The above-mentioned crosslinked composite porous material is washed with pure water for 30 minutes three times or more. After washing, freeze-drying is carried out under a reduced pressure of 5 Pa or less for 48 hours to obtain a crosslinked composite porous material of a crosslinked composite porous material of the target magnetic nanoparticles and a bioabsorbable natural polymer.

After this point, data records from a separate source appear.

theorem State.outUnresolved_keeps {μ} [Has μ .mem] [Has μ .cores] [Has μ .jobs] [Has μ .host] [Has μ .regs] [Has μ .clk] [Has μ .integ] [Has μ .obs] {o s q} (h : Keeps μ o s) :
    Keeps μ o (State.outUnresolved s q) := by
  unfold State.outUnresolved
  try dsimp only
  repeat' (first
    | with_reducible refine Keeps.ite (fun _ => ?_) (fun _ => ?_)
    | with_reducible assumption
    | with_reducible apply State.record_keeps
    | with_reducible apply State.cperThen_keeps
    | with_reducible apply State.classLost_keeps
    | fail_if_no_progress with_reducible refine Keeps.other ?_ rfl rfl rfl rfl rfl rfl rfl rfl rfl rfl rfl rfl rfl rfl rfl rfl rfl rfl rfl rfl rfl rfl rfl rfl rfl rfl rfl rfl rfl rfl rfl rfl
    | with_reducible refine Keeps.foldl ?_ ?_
    | with_reducible refine Keeps.foldl1 ?_ ?_
    | with_reducible refine Keeps.getD (fun _ _ => ?_) ?_
    | intro _
    | dsimp only
    | split)

theorem State.outLost_keeps {μ} [Has μ .mem] [Has μ .cores] [Has μ .jobs] [Has μ .host] [Has μ .regs] [Has μ .clk] [Has μ .integ] [Has μ .obs] {o s q} (h : Keeps μ o s) :
    Keeps μ o (State.outLost s q) := by
  unfold State.outLost
  try dsimp only
  repeat' (first
    | with_reducible refine Keeps.ite (fun _ => ?_) (fun _ => ?_)
    | with_reducible assumption
    | with_reducible apply State.cperThen_keeps
    | with_reducible apply State.classLost_keeps
    | fail_if_no_progress with_reducible refine Keeps.other ?_ rfl rfl rfl rfl rfl rfl rfl rfl rfl rfl rfl rfl rfl rfl rfl rfl rfl rfl rfl rfl rfl rfl rfl rfl rfl rfl rfl rfl rfl rfl rfl rfl
    | with_reducible refine Keeps.foldl ?_ ?_
    | with_reducible refine Keeps.foldl1 ?_ ?_
    | with_reducible refine Keeps.getD (fun _ _ => ?_) ?_
    | intro _
    | dsimp only
    | split)

theorem State.classified_keeps {μ} [Has μ .freeIndex] [Has μ .mem] [Has μ .codeErr] [Has μ .cores] [Has μ .net] [Has μ .wafer] [Has μ .jobs] [Has μ .host] [Has μ .regs] [Has μ .clk] [Has μ .integ] [Has μ .obs] {o s q o2} (h : Keeps μ o s) :
    Keeps μ o (State.classified s q o2) := by
  unfold State.classified
  try dsimp only
  repeat' (first
    | with_reducible refine Keeps.ite (fun _ => ?_) (fun _ => ?_)
    | with_reducible assumption
    | with_reducible apply State.endClassing_keeps
    | with_reducible apply State.releaseRepeat_keeps
    | with_reducible refine State.releaseRepeat_keeps_eq (by assumption) ?_
    | with_reducible apply State.outTransient_keeps
    | with_reducible apply State.outPermanent_keeps
    | with_reducible apply State.outUnresolved_keeps
    | with_reducible apply State.outLost_keeps
    | fail_if_no_progress with_reducible refine Keeps.other ?_ rfl rfl rfl rfl rfl rfl rfl rfl rfl rfl rfl rfl rfl rfl rfl rfl rfl rfl rfl rfl rfl rfl rfl rfl rfl rfl rfl rfl rfl rfl rfl rfl
    | with_reducible refine Keeps.foldl ?_ ?_
    | with_reducible refine Keeps.foldl1 ?_ ?_
    | with_reducible refine Keeps.getD (fun _ _ => ?_) ?_
    | intro _
    | dsimp only
    | split)

theorem State.estimateRisk_keeps {μ} [Has μ .host] [Has μ .regs] [Has μ .recov] [Has μ .obs] {o s} (h : Keeps μ o s) :
    Keeps μ o (State.estimateRisk s) := by
  unfold State.estimateRisk
  try dsimp only
  repeat' (first
    | with_reducible refine Keeps.ite (fun _ => ?_) (fun _ => ?_)
    | with_reducible assumption
    | with_reducible apply State.record_keeps
    | with_reducible apply State.raiseFlag_keeps
    | with_reducible apply State.riskOrders_keeps
    | fail_if_no_progress with_reducible refine Keeps.other ?_ rfl rfl rfl rfl rfl rfl rfl rfl rfl rfl rfl rfl rfl rfl rfl rfl rfl rfl rfl rfl rfl rfl rfl rfl rfl rfl rfl rfl rfl rfl rfl rfl
    | with_reducible refine Keeps.foldl ?_ ?_
    | with_reducible refine Keeps.foldl1 ?_ ?_
    | with_reducible refine Keeps.getD (fun _ _ => ?_) ?_
    | intro _
    | dsimp only
    | split)

theorem State.failTest_keeps {μ} [Has μ .freeIndex] [Has μ .mem] [Has μ .codeErr] [Has μ .cores] [Has μ .net] [Has μ .wafer] [Has μ .jobs] [Has μ .host] [Has μ .regs] [Has μ .clk] [Has μ .integ] [Has μ .obs] {o s f i} (h : Keeps μ o s) :
    Keeps μ o (State.failTest s f i) := by
  unfold State.failTest
  try dsimp only
  repeat' (first
    | with_reducible refine Keeps.ite (fun _ => ?_) (fun _ => ?_)
    | with_reducible assumption
    | with_reducible apply State.record_keeps
    | with_reducible apply State.cper_keeps
    | with_reducible apply State.fenceSite_keeps
    | fail_if_no_progress with_reducible refine Keeps.other ?_ rfl rfl rfl rfl rfl rfl rfl rfl rfl rfl rfl rfl rfl rfl rfl rfl rfl rfl rfl rfl rfl rfl rfl rfl rfl rfl rfl rfl rfl rfl rfl rfl
    | with_reducible refine Keeps.foldl ?_ ?_
    | with_reducible refine Keeps.foldl1 ?_ ?_
    | with_reducible refine Keeps.getD (fun _ _ => ?_) ?_
    | intro _
    | dsimp only
    | split)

Alternatively, a production method including a method of forming and depositing the magnetic nanoparticles on the pore wall surface of the porous material after producing a porous material made of a bioabsorbable polymer (deposition method) can be used. In this case, as a method for producing a porous material made of a bioabsorbable polymer, if a solution containing only the bioabsorbable polymer is used instead of the mixed solution made of the magnetic nanoparticles and the bioabsorbable polymer, the magnetism A method for producing a composite porous material of nanoparticles and a bioabsorbable polymer (two methods using and not using ice fine particles) can be applied. Subsequent cleaning, cross-linking treatment, and blocking treatment steps are the same as all steps of the composite porous material of the magnetic nanoparticles and the bioabsorbable polymer. As a result, a crosslinked porous material of a bioabsorbable polymer can be produced.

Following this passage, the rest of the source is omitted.